Entries provided:
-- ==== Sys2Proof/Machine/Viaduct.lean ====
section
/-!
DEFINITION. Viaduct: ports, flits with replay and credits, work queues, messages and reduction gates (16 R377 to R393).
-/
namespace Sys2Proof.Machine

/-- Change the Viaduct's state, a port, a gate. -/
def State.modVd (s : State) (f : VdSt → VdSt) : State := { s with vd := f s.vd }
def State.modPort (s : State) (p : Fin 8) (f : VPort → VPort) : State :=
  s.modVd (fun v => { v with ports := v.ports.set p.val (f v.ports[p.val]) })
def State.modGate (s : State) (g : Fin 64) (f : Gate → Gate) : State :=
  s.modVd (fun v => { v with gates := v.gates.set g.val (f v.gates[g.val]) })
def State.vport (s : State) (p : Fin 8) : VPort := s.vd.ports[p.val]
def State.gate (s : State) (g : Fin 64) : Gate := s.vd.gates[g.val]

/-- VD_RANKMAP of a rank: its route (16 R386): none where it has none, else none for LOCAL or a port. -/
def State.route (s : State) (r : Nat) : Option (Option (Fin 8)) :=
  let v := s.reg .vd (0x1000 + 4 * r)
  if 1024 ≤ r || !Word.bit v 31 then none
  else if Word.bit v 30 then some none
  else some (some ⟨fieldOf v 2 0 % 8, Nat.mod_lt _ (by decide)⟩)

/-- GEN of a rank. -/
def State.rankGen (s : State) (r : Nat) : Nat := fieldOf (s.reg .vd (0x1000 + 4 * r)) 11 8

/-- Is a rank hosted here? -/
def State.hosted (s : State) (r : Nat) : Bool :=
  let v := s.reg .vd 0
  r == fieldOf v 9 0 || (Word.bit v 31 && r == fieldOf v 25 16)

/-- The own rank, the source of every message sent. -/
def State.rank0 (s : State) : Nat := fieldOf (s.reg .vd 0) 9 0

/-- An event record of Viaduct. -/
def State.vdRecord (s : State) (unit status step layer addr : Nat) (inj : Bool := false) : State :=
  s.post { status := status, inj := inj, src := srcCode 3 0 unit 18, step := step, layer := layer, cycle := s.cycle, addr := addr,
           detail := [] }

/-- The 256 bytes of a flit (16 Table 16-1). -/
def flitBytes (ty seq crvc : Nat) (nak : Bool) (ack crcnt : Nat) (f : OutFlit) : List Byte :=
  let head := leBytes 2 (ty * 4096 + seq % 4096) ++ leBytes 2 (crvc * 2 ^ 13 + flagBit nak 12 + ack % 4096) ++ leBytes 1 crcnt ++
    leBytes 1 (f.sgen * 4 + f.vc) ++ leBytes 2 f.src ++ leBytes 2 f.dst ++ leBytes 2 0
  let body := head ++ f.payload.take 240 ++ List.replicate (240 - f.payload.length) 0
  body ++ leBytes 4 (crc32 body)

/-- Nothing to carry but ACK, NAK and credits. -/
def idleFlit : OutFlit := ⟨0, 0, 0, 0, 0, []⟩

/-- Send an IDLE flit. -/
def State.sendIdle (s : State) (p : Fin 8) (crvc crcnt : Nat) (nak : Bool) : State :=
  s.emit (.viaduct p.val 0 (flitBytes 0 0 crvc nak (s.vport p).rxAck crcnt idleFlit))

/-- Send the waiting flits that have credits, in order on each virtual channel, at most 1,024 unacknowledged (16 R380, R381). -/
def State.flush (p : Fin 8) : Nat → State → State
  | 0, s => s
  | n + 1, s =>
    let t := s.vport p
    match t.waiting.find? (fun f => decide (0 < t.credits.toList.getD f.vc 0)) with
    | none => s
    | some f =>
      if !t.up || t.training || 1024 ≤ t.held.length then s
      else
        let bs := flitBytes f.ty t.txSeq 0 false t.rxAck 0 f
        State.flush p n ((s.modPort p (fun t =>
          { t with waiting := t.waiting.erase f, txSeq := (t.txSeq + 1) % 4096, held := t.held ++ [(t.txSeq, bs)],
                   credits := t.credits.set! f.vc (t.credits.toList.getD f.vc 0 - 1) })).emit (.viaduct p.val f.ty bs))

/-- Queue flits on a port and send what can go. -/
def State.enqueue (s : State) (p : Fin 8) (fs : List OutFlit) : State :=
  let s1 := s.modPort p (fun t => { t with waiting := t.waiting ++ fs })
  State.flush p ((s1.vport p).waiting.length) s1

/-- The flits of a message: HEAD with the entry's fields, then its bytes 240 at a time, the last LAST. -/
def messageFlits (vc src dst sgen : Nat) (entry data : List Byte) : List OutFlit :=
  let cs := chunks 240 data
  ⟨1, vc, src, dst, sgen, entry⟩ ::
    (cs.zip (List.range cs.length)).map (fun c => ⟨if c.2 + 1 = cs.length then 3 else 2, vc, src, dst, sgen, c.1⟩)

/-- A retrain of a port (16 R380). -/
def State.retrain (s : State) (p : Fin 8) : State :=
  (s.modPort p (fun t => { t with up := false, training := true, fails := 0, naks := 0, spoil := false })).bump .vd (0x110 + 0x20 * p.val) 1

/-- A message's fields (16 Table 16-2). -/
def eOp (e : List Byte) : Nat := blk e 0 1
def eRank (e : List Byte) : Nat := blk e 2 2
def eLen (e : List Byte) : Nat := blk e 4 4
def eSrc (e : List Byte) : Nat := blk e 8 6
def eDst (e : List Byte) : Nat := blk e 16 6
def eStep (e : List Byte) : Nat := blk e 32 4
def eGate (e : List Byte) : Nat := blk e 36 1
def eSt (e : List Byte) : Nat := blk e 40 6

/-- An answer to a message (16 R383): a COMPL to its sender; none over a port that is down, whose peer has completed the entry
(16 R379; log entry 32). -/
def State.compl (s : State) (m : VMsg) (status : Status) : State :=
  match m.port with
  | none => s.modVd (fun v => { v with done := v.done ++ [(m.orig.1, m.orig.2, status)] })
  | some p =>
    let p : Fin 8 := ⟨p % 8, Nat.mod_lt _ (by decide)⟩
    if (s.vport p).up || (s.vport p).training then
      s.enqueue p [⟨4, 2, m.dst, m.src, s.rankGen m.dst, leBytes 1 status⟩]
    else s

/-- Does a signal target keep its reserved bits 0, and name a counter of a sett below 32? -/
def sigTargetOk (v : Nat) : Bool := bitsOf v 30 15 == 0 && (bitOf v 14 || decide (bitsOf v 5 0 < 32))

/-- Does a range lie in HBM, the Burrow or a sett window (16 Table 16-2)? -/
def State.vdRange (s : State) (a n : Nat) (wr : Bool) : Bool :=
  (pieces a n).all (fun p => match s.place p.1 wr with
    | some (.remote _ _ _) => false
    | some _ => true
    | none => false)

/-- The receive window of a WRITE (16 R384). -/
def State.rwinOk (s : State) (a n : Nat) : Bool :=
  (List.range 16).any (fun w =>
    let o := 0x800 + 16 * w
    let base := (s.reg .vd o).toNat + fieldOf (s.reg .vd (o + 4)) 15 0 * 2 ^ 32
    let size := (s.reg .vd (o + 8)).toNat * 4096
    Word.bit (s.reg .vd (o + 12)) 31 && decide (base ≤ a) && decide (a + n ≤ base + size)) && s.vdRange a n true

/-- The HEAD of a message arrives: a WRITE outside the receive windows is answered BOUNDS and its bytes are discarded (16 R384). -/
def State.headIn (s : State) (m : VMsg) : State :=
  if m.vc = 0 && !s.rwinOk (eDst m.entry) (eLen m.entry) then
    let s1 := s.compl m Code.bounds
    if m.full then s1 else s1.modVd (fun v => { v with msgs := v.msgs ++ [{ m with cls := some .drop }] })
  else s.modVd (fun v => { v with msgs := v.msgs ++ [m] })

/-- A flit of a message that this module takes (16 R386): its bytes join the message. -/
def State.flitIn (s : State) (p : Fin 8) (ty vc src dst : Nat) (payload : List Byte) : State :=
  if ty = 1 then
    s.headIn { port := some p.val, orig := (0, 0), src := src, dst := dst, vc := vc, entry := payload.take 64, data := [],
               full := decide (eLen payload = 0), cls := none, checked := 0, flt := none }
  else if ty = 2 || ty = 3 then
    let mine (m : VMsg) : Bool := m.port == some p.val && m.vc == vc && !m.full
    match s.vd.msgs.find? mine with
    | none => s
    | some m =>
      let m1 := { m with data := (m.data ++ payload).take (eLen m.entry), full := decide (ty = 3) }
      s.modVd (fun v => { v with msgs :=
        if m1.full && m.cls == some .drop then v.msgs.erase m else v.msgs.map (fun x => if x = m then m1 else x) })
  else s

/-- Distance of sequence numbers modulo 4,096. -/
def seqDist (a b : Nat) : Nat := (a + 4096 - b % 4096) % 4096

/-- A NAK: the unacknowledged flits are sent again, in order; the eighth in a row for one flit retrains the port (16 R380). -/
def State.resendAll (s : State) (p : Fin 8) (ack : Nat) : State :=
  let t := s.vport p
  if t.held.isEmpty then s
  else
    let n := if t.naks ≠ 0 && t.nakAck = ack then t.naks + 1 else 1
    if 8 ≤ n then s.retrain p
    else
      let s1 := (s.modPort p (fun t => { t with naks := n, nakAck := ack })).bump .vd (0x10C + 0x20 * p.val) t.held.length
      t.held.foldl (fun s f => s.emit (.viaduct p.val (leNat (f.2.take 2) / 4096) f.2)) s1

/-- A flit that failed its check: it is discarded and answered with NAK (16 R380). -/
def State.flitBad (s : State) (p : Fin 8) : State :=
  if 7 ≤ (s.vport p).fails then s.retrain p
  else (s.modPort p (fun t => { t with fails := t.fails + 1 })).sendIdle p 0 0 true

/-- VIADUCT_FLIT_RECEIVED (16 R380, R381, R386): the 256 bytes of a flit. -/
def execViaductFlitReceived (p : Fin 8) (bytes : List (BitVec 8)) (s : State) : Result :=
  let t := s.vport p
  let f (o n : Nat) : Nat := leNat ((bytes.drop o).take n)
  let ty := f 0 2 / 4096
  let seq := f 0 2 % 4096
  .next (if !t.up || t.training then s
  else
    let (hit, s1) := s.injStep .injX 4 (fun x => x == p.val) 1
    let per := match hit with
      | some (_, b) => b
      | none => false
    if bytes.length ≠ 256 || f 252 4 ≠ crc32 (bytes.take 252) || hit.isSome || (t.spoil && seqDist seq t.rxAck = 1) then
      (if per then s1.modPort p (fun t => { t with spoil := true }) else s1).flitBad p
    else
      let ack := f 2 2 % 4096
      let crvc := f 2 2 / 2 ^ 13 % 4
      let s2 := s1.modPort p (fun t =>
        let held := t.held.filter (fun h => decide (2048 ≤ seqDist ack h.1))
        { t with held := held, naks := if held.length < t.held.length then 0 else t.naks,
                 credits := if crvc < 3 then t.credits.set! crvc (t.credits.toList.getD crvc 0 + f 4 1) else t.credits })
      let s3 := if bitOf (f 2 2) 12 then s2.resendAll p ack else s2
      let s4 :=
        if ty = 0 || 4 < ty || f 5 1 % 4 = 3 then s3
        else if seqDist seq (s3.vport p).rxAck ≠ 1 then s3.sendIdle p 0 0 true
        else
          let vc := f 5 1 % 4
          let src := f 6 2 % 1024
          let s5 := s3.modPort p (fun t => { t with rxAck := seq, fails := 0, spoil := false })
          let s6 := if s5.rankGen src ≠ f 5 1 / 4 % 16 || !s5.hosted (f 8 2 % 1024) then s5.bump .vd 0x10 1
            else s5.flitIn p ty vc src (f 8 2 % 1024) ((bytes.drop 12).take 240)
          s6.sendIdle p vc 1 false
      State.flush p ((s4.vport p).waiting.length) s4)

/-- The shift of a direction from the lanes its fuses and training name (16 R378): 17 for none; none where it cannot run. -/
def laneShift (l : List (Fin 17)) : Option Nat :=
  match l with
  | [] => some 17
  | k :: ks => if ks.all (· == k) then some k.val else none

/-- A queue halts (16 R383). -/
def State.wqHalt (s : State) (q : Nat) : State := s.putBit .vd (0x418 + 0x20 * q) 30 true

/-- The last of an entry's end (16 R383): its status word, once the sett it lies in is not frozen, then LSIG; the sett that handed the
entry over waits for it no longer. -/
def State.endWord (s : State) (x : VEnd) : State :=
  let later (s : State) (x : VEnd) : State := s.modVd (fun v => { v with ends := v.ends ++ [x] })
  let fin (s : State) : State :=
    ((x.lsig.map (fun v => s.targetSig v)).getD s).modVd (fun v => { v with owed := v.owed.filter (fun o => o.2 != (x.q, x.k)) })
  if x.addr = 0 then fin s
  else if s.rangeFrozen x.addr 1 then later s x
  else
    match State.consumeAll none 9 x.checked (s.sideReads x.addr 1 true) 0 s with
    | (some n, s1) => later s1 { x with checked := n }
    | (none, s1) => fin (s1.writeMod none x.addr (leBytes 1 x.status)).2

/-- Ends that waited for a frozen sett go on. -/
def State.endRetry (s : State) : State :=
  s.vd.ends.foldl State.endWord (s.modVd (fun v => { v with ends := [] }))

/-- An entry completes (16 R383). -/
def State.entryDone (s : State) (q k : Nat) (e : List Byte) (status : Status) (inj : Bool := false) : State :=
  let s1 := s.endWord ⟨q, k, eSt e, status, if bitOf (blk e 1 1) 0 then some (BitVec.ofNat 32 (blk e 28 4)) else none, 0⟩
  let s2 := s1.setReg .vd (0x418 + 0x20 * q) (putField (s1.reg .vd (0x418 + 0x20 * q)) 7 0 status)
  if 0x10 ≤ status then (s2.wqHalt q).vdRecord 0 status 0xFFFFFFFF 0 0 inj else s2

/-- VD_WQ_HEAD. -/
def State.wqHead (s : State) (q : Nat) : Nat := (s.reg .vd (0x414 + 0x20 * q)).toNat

Work request:
In the listing above, locate the line with "port := some" and the line with "def seqDist (a", then extract exactly those lines and every line between them, and nothing more.

Exercise result:
    s.headIn { port := some p.val, orig := (0, 0), src := src, dst := dst, vc := vc, entry := payload.take 64, data := [],
               full := decide (eLen payload = 0), cls := none, checked := 0, flt := none }
  else if ty = 2 || ty = 3 then
    let mine (m : VMsg) : Bool := m.port == some p.val && m.vc == vc && !m.full
    match s.vd.msgs.find? mine with
    | none => s
    | some m =>
      let m1 := { m with data := (m.data ++ payload).take (eLen m.entry), full := decide (ty = 3) }
      s.modVd (fun v => { v with msgs :=
        if m1.full && m.cls == some .drop then v.msgs.erase m else v.msgs.map (fun x => if x = m then m1 else x) })
  else s

/-- Distance of sequence numbers modulo 4,096. -/
def seqDist (a b : Nat) : Nat := (a + 4096 - b % 4096) % 4096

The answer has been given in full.